What Goes With Chicken Cordon Bleu
So many things can successfully be served alongside Keto Chicken Cordon Bleu. Have it with a side dish of Sautéed Asparagus and Mushrooms or Sauteed Kale With Garlic & Lemon. Serve with the Best Greek Salad Recipe and some Keto Scalloped Potatoes(Daikon). Or have it with Air Fryer Roasted Broccoli or Air Fryer Squash. So many recipes to choose from.
For dessert, why not make these delicious Keto Chocolate Cupcakes?
- Use a sharp fillet knife to butterfly the chicken!
- If making individual portions seems complicated, cut the chicken into chunks, dice ham & cheese, and mix together with garlic in a baker dish. Cover with sauce & keto breadcrumb mixture. Dot with butter and bake at 350°F until chicken reaches a safe internal temperature of 165°F. Voila! Keto Cordon Bleu Casserole!
- Leftovers will keep in the refrigerator for up to 4 days and can be frozen, too. Don’t freeze the sauce. Chicken Cordon Bleu will taste best if used within 4-6 months.
Other Delish Low Carb Entrees!
- Baked Crack Chicken – very addictive!
- Creamy Dijon Chicken Breasts – easy and delicious.
- Skillet Chicken and Mushrooms – simple one pan entree.
- Chicken Broccoli Cauliflower Casserole – just 20 minute prep.
Keto Chicken Cordon Bleu
- 4 chicken breasts boneless/skinless
- salt and pepper to taste
- 4 slices ham
- 4 slices Swiss cheese
- 3 Tablespoons butter melted
- 1 clove garlic
- ¾ cup crushed pork rinds
- ¼ cup almond flour
- 2 ounces cream cheese
- ¾ cup heavy cream
- 2 teaspoons Dijon mustard
- 1 cube chicken bouillon
- ½ teaspoon Worcestershire sauce
- ¼ cup chicken broth or to taste
- ¼ cup Parmesan cheese
- salt and pepper to taste
- Preheat oven to 350°F. Prepare baking dish by spraying with cooking spray.

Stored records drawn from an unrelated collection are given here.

/-- REGFILE_PARITY on a register read at issue (R431): SUB the file, TVAL the register number. A PONE unit of a tile that is not elected
evaluates no operand (R263). -/
def State.parity (s : State) (ps : List Instr) (i : Instr) : Except Stop Unit :=
  if s.here.errs = [] ∨ s.privileged i ∨ (ps.contains .pone && !s.elected) then .ok ()
  else match (readsOf i ++ s.readsBeside i).find? (fun r =>
      !((r.1 == 0 || r.1 == 2) && r.2 == 0) && s.here.errs.any (fun e => e.loc == .reg s.curStrand r.1 r.2)) with
    | some r => .error (.counted cPARITY r.1 (BitVec.ofNat 64 r.2) false 0)
    | none => .ok ()

/-! ### Fetch blocks -/

/-- The strand holds the blocks of all the words of its next unit (R223, R256). -/
def State.unitHeld (s : State) : Bool :=
  let k := s.cluster (clusterOf s.curTile)
  let pc := s.me.pc.toNat
  s.me.blocks.contains (pc / 32) && (k.unitAddrs pc).all (fun a => s.me.blocks.contains (a / 32))

/-- The strand asks for a block when it has no request outstanding (R256). -/
def State.request (s : State) (b : Nat) : State :=
  if s.me.req.isSome ∨ 2048 ≤ b then s else s.setMe { s.me with req := some (b, s.cycle) }

/-- A strand whose next unit is not held requests what it lacks (R256): a target outside both blocks discards them. -/
def State.requestUnit (s : State) : State :=
  let b := s.me.pc.toNat / 32
  if s.me.blocks.contains b then s.request (b + 1)
  else (s.setMe { s.me with blocks := [] }).request b

/-- A strand that starts to issue from a block keeps it and the next one, and requests the next when it lacks it (R256). -/
def State.prefetch (s : State) : State :=
  let b := s.me.pc.toNat / 32
  let s := s.setMe { s.me with blocks := s.me.blocks.filter (fun c => c == b || c == b + 1) }
  if s.me.blocks.contains (b + 1) then s else s.request (b + 1)

/-- The block reaches a strand that asks for it (R257); a block that is no longer wanted is dropped. -/
def Strand.take (r : Strand) (b : Nat) : Strand :=
  match r.req with
  | some (c, _) =>
    if c = b then
      let cur := r.pc.toNat / 32
      let keep := r.blocks.filter (fun d => d == cur || d == cur + 1)
      { r with req := none, blocks := if (b == cur || b == cur + 1) && !keep.contains b then keep ++ [b] else keep }
    else r
  | none => r

/-- The requests pending in a cluster: block, cycle and cluster strand number (R257). -/
def State.requests (s : State) (k : Nat) : List (Nat × Nat × Nat) :=
  (tilesOf k).flatMap (fun t => strandIx.filterMap (fun n =>
    match (s.strand t n).req with
    | some (b, c) => some (b, c, 4 * (t % 16) + n.toNat)
    | none => none))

- Butterfly the chicken open and pound to ¼” thick. Season with salt and pepper.
- Place 1 slice of ham and 1 slice of cheese on each piece of chicken.
- Roll up tucking the ends in and secure with a toothpick.
- Combine butter and garlic in a small dish. Mix almond flour and pork rinds in a separate bowl. Roll chicken in the butter and then the almond/pork rind mixture.
- Place in a baking dish and spray chicken with cooking spray. Bake uncovered 35-40 minutes or until chicken reaches 165°F.
- While chicken is cooking, melt cream cheese in a medium skillet.
- Add in cream, Dijon, bouillon, Worcestershire and chicken broth. Stir until smooth and bring to a simmer. Let simmer uncovered until thickened, about 5 minutes.
- Remove from heat and stir in parmesan cheese. Season with salt and pepper to taste. Serve over chicken.
- Be sure chicken is cooked to an internal temperature of 165˚F for safe consumption.
- Use a sharp fillet knife to butterfly the chicken.
- Refrigerate leftovers for up to 4 days and freeze in an airtight container for 4-6 months.
Nutrition information provided is an estimate and will vary based on cooking methods and brands of ingredients used.